P. - E esse Governo seria constituído por militares?
R. - Não. Só haveria militares em certas pastas, como a do Exército, mas o Governo seria civil.

P. - Havia civis que sabiam dessa sua intenção de fazer um contragolpe?
R. - Sim. O [antigo ministro dos Negócios Estrangeiros de Salazar] dr. Franco Nogueira sabia. O [antigo ministro da Economia de Salazar] José Gonçalo Correia de Oliveira também sabia. Estes dois nomes eram duas pedras minhas, qualquer um deles dava um bom presidente do Conselho. E havia outros nomes, mas estes eram os mais importantes.

P. - Havia pessoas dos grandes interesses económicos que estivessem ligadas a essa sua intenção?
R. - Ninguém. Vou-lhe contar uma coisa a respeito disso: em 1965, houve eleições presidenciais, e o Santos Costa indicou ao Salazar o meu nome, dizendo que eu dava um bom Presidente da República, e a minha mulher uma boa primeira dama. O Salazar concordou, e disse à União Nacional para tomar as medidas necessárias para que eu fosse o próximo candidato a Presidente da República. Até houve pessoas do capital que me ofereceram banquetes, porque era o futuro Presidente da República. Banquetes a que eu e a minha mulher presidimos, como se já fôssemos Presidente da República. De repente, silêncio! Nunca mais se avançou com o meu nome para a candidatura! Após o 25 de Abril, o Manuel Queirós Pereira, que já morreu, disse-me: "A culpa do 25 de Abril, e de tudo o que sucedeu, é nossa, dos capitalistas." "Porquê?", perguntei-lhe. "Porque, quando você foi secretário de Estado, disse, num discurso, que em Portugal há fortunas grandes de mais, face ao nível médio financeiro da população - o que, de resto, era verdade - e nós, capitalistas, ficámos aflitos. Pensámos que você era um socialista. E fomos dizer ao Salazar para que desistisse do seu nome. E Salazar desistiu." Por isso nunca fui Presidente da República.

[Numa das paredes, um rectângulo espelhado com a imagem de Franco em alto contraste. Lá está, também, o apelo à virilidade, à coragem e à grandeza de Espanha, na reprodução de um discurso do ditador. E uma data funesta para os franquistas: 20 de Novembro de 1975. A efeméride da sua morte. Nas estantes, lembranças de África, retratos de família, livros. O general manifesta grande admiração por outro general: De Gaulle, cuja glória entende corresponder à imponência de um destino singular.
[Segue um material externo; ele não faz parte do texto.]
-- ==== Sys2Proof/Tests/Slice0.lean ====
section
/-! SUPPORT. The model's own tests. Expected values are the spec's: encodings written out from 30_encoding.md, results
from 95_test_vectors.md (the vector's name stands beside each). The last part holds, for every statement with
hypotheses, a state and operands that meet them, clause by clause (a conjunct for a clause). -/

namespace Sys2Proof.Tests

open Sys2Proof.Machine

/-! ### Helpers -/

/-- The next state, if there is one. -/
def after (o : Host.Outcome State Fault Refusal) : Option State :=
  match o with
  | .next t => some t
  | .fault _ => none
  | .refused _ => none

/-- The result delivered, and ERR. -/
def seen (o : Host.Outcome State Fault Refusal) : Option (Option OpResult × BitVec 4) :=
  (after o).map fun t => (t.result, t.err)

/-- `OPENED = 1`, `ADDR = FFFFFFFF` (95_test_vectors.md part 5), and the channel's next answers. -/
def session (es : List ChanEvent) : State :=
  { State.reset with opened := true, addr := 0xFFFFFFFF, chan := { State.reset.chan with script := es } }

/-- The channel's answer `{read: bs}`. -/
def rd (bs : Bytes) : ChanEvent := quietEvent bs bs.length 0

/-- The channel's answer `{write: n}`. -/
def wr (n : Nat) : ChanEvent := quietEvent [] 0 n

def v1 : Bytes := [0xEF, 0x01, 0xFF, 0xFF, 0xFF, 0xFF, 0x01, 0x00, 0x03, 0x01, 0x00, 0x05]
def v2 : Bytes := [0xEF, 0x01, 0xFF, 0xFF, 0xFF, 0xFF, 0x07, 0x00, 0x03, 0x00, 0x00, 0x0A]
def d1 : Bytes := [0xEF, 0x01, 0xFF, 0xFF, 0xFF, 0xFF, 0x02, 0x00, 0x06, 0x01, 0x02, 0x03, 0x04, 0x00, 0x12]
def d2 : Bytes := [0xEF, 0x01, 0xFF, 0xFF, 0xFF, 0xFF, 0x02, 0x00, 0x06, 0x05, 0x06, 0x07, 0x08, 0x00, 0x22]
def e3 : Bytes := [0xEF, 0x01, 0xFF, 0xFF, 0xFF, 0xFF, 0x08, 0x00, 0x06, 0x09, 0x0A, 0x0B, 0x0C, 0x00, 0x38]

/-! ### Well-formedness -/

theorem test_wellFormed_frame : wellFormed (.frameAck 0 2 [1, 2]) = true := by decide
theorem test_illFormed_frameCommand : wellFormed (.frameCommand 0 2 [1]) = false := by decide
theorem test_illFormed_frameData : wellFormed (.frameData 0 0 [1]) = false := by decide
theorem test_illFormed_frameAck : wellFormed (.frameAck 0 3 [1, 2]) = false := by decide
theorem test_illFormed_frameEndData : wellFormed (.frameEndData 0 1 []) = false := by decide

/-! ### Decoding: bytes written out from R70 (frames) and R83 (operations) -/

theorem test_decode_encode : decode [0x00, 0x12, 0x34, 0x56, 0x78, 0x01, 0x01, 0x2A] =
    .ok (.encode 0x12345678 0x01 [0x2A], []) := by decide
theorem test_decode_decode : decode [0x01, 0x01, 0xEF, 0x00, 0x00, 0x00, 0x09, 0x07] =
    .ok (.decode [0xEF] 9 0x07, []) := by decide
theorem test_decode_checksum : decode [0x02, 0x08, 0x02, 0xAA, 0xBB] = .ok (.checksum 0x08 [0xAA, 0xBB], []) := by
  decide
theorem test_decode_open : decode [0x03, 0x05, 0xFF, 0xFF, 0xFF, 0xFF, 0x81, 0x01] =
    .ok (.openChannel 5 0xFFFFFFFF 129, []) := by decide
theorem test_decode_sendCommand : decode [0x04, 0x01, 0x13] = .ok (.sendCommand [0x13], []) := by decide
theorem test_decode_receive : decode [0x05, 0x07, 0x0C] = .ok (.receive 0x07 12, []) := by decide
theorem test_decode_transfer : decode [0x06, 0x01, 0x01, 0x0C] = .ok (.transfer [0x01] 12, []) := by decide
theorem test_decode_setAddress : decode [0x07, 0x01, 0x02, 0x03, 0x04] = .ok (.setAddress 0x01020304, []) := by decide
theorem test_decode_download : decode [0x08, 0x03, 0x04] = .ok (.download 3 4, []) := by decide
theorem test_decode_upload : decode [0x09, 0x02, 0xA0, 0xA1, 0x04] = .ok (.upload [0xA0, 0xA1] 4, []) := by decide
theorem test_decode_frameCommand : decode (v1 ++ [0xAA]) =
    .ok (.frameCommand 0xFFFFFFFF 3 [0x01, 0x00, 0x05], [0xAA]) := by decide
theorem test_decode_frameData : decode d1 = .ok (.frameData 0xFFFFFFFF 6 [1, 2, 3, 4, 0x00, 0x12], []) := by decide
theorem test_decode_frameAck : decode v2 = .ok (.frameAck 0xFFFFFFFF 3 [0x00, 0x00, 0x0A], []) := by decide
theorem test_decode_frameEndData : decode e3 =
    .ok (.frameEndData 0xFFFFFFFF 6 [9, 10, 11, 12, 0x00, 0x38], []) := by decide
/-- R84, R81, R71: what is reserved is rejected by name. -/
theorem test_decode_reserved : decode [0x0A] = .error (.badOp 0xA) ∧
    decode [0xEF, 0x01, 0, 0, 0, 0, 0x05, 0, 0] = .error (.reservedType 0x05) ∧
    decode [0xEF, 0x00, 0, 0, 0, 0, 0x01, 0, 0] = .error .badStart := by decide
/-- R79: the 72-bit view of a header. -/
theorem test_decodeTableWord :
    decodeTableWord 72 0xEF0112345678070001 = some (.frameAck 0x12345678 1 [0]) := by decide
theorem test_fetchWord_request :
    after (step (State.reset.withFetchWord 8 0x7)) = after (exec (.setAddress 0) State.reset) := by decide
theorem test_fetchWord_frame :
    after (step (State.reset.withFetchWord 72 0xEF0100000000080000)) =
      after (exec (.frameEndData 0 0 []) State.reset) := by decide

/-! ### One step of each operation (95_test_vectors.md) -/

/-- V1. -/
theorem test_encode : seen (exec (.encode 0xFFFFFFFF 0x01 [0x01]) State.reset) =
    some (some (.ok (.bytes v1)), 0) := by decide
/-- V12: refused, REF is 3. -/
theorem test_encode_badType :
    (after (exec (.encode 0xFFFFFFFF 0x05 [0x01]) State.reset)).map (fun t => (t.result, t.ref)) =
      some (some (.refused .badType), 3) := by decide
/-- V28: the address is compared before the type. -/
theorem test_decode_addressFirst : seen (exec (.decode v2 0x01020304 0x01) State.reset) =
    some (some (.error .addressMismatch), 5) := by decide
/-- V67: surplus bytes are ignored. -/
theorem test_decode_surplus : seen (exec (.decode (v2 ++ [0xAA, 0xBB]) 0xFFFFFFFF 0x07) State.reset) =
    some (some (.ok (.bytes [0x00])), 0) := by decide
/-- V46. -/
theorem test_checksum : seen (exec (.checksum 0x02 [0xDE, 0xAD, 0xBE, 0xEF]) State.reset) =
    some (some (.ok (.word 0x0340)), 0) := by decide
/-- V54: the order of payload bytes is not seen. -/
theorem test_checksum_order : seen (exec (.checksum 0x02 [4, 3, 2, 1]) State.reset) =
    some (some (.ok (.word 0x0012)), 0) := by decide
/-- P1, line 1. -/
theorem test_open :
    (after (exec (.openChannel 0 0xFFFFFFFF 9)
      { State.reset with chan := { State.reset.chan with script := [wr 0] } })).map
        (fun t => (t.opened, t.addr, t.timeout)) = some (true, 0xFFFFFFFF, 9) := by decide
/-- V95: ADDR is unchanged. -/
theorem test_open_again : (after (exec (.openChannel 0 0 0) (session []))).map (fun t => (t.addr, t.ref)) =
    some (0xFFFFFFFF, 2) := by decide
/-- V81: the accepted bytes are on the link. -/
theorem test_sendCommand_short :
    (after (exec (.sendCommand [0x01]) (session [wr 7]))).map (fun t => (t.chan.txlog, t.err)) =
      some ([0xEF, 0x01, 0xFF, 0xFF, 0xFF, 0xFF, 0x01], 2) := by decide
/-- V80. -/
theorem test_sendCommand :
    (after (exec (.sendCommand [0x01]) (session [wr 12]))).map (fun t => (t.chan.txlog, t.result)) =
      some (v1, some (.ok .unit)) := by decide
/-- V83. -/
theorem test_receive : seen (exec (.receive 0x07 12) (session [rd v2])) =
    some (some (.ok (.bytes [0x00])), 0) := by decide
/-- V86: the read is cut at 8 bytes; the other four stay pending. -/
theorem test_receive_cut :
    (after (exec (.receive 0x07 8) (session [rd v2]))).map (fun t => (t.result, t.chan.pending)) =
      some (some (.error .headerMismatch), [0x03, 0x00, 0x00, 0x0A]) := by decide
/-- V88: the channel calls in order. -/
theorem test_transfer :
    (after (exec (.transfer [0x01] 12) (session [wr 0, wr 0, wr 12, rd v2]))).map
        (fun t => (t.result, t.chan.calls)) =
      some (some (.ok (.bytes [0x00])), [.flushInput, .flushOutput, .write v1, .read 12 0]) := by decide
/-- V89: no read is made. -/
theorem test_transfer_short :
    (after (exec (.transfer [0x01] 12) (session [wr 0, wr 0, wr 3, rd v2]))).map
        (fun t => (t.result, t.chan.script)) = some (some (.error .writeError), [rd v2]) := by decide
/-- V91. -/
theorem test_setAddress :
    (after (exec (.setAddress 0x01020304) (session []))).map (fun t => (t.addr, t.chan)) =
      some (0x01020304, (session []).chan) := by decide
/-- V93. -/
theorem test_setAddress_notOpen : (after (exec (.setAddress 1) State.reset)).map (fun t => (t.addr, t.ref)) =
    some (0, 1) := by decide
/-- V100. -/
theorem test_download : seen (exec (.download 3 4) (session [rd d1, rd d2, rd e3])) =
    some (some (.ok (.bytes [1, 2, 3, 4, 5, 6, 7, 8, 9, 10, 11, 12])), 0) := by decide
/-- V103: an EndData frame too early; no third read, nothing kept. -/
theorem test_download_typeMismatch :
    (after (exec (.download 3 4) (session [rd d1, rd e3, rd d2]))).map
        (fun t => (t.result, t.bulk, t.chan.script)) =
      some (some (.error .typeMismatch), [], [rd d2]) := by decide
/-- V112. -/
theorem test_upload :
    (after (exec (.upload [0xA0, 0xA1, 0xA2, 0xA3, 0xA4, 0xA5, 0xA6, 0xA7, 0xA8, 0xA9] 4)
      (session [wr 15, wr 15, wr 13]))).map (fun t => (t.result, t.chan.txlog)) =
      some (some (.ok .unit),
        [0xEF, 0x01, 0xFF, 0xFF, 0xFF, 0xFF, 0x02, 0x00, 0x06, 0xA0, 0xA1, 0xA2, 0xA3, 0x02, 0x8E] ++
        [0xEF, 0x01, 0xFF, 0xFF, 0xFF, 0xFF, 0x02, 0x00, 0x06, 0xA4, 0xA5, 0xA6, 0xA7, 0x02, 0x9E] ++
        [0xEF, 0x01, 0xFF, 0xFF, 0xFF, 0xFF, 0x08, 0x00, 0x04, 0xA8, 0xA9, 0x01, 0x5D]) := by decide
/-- V116. -/
theorem test_upload_empty : (after (exec (.upload [] 4) (session []))).map (fun t => (t.result, t.ref)) =
    some (some (.refused .emptyBuffer), 7) := by decide
/-- A frame waits behind what is pending (10_state.md R34). -/
theorem test_frameCommand :
    (after (exec (.frameCommand 0xFFFFFFFF 3 [0x01, 0x00, 0x05])
      { State.reset with chan := { State.reset.chan with pending := [0xAA] } })).map (fun t => t.chan.pending) =
      some (0xAA :: v1) := by decide
theorem test_frameData :
    (after (exec (.frameData 0xFFFFFFFF 6 [1, 2, 3, 4, 0x00, 0x12]) State.reset)).map (fun t => t.chan.pending) =
      some d1 := by decide
theorem test_frameAck :
    (after (exec (.frameAck 0xFFFFFFFF 3 [0x00, 0x00, 0x0A]) State.reset)).map (fun t => t.chan.pending) =
      some v2 := by decide
theorem test_frameEndData :
    (after (exec (.frameEndData 0xFFFFFFFF 6 [9, 10, 11, 12, 0x00, 0x38]) State.reset)).map
      (fun t => t.chan.pending) = some e3 := by decide
/-- The trace of V1: FRAME, CSUM and the phase after step 9. -/
theorem test_transmit_trace :
    let s := txRun 9 (txStart 0xFFFFFFFF 0x01 [0x01] State.reset)
    (s.frame, s.csum, s.tx.txph) = (v1.take 9, 0x0004, .pay) := by decide
/-- The trace of V2: after the length bytes, and at the end. -/
theorem test_receive_trace :
    let s := rxFeed (v2.take 9) (rxStart 0xFFFFFFFF 0x07 State.reset)
    (s.csum, s.rx.rxlen, s.rx.rxph) = (0x000A, 0x0003, .pay) ∧ (rxFeed (v2.drop 9) s).rx.rxph = .done := by decide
E lá estão os volumes de memórias do militar que resgatou a honra da França. Volumes que costuma ler e reler, detidamente, com mão cuidada e diuturna atenção. Diz: "Foi um homem do tamanho do século, num século de titãs." Conto-lhe: "O Claude Roy escreveu, uma vez, sobre De Gaulle: 'A pátria está-lhe grata, a literatura é-lhe devedora, a República tem de se acautelar.?" Ri com gosto: "Excelente definição. Mas não se me aplica." Mora, há quarenta anos, na avenida João XXI, casa alugada, bela, ampla, mobilada com gosto e discrição. Oferece-me chá, oferece-me um álcool. Tudo isto sem resultar nada de enfático ou de pretensioso. Dirá: "Sou contra os extremismos. Os extremismos, aos quais são inerentes processos coercivos e agressivos, conduzindo, geralmente, à violência e ao crime, são, do ponto de vista moral e humano, ilegítimos e, em absoluto, condenáveis e inaceitáveis." E eu: "Considera-se um democrata?" Ele: "A democracia pluralista é o melhor sistema que a imaginação dos homens produziu e pôs em vigor."]

P. - Quando dizem que o senhor é um general fascista, como reage?
R. - Nessas coisas mantenho-me num plano de superioridade. Quem diz isso é idiota, não sabe o que diz. Além disso, são canalhas, porque dizem isso com má intenção. Não tenho nada de fascista! Sou um homem, desde a universidade, da direita democrática social. Mas social não é socialista, mas sim de uma ideia de fraternidade.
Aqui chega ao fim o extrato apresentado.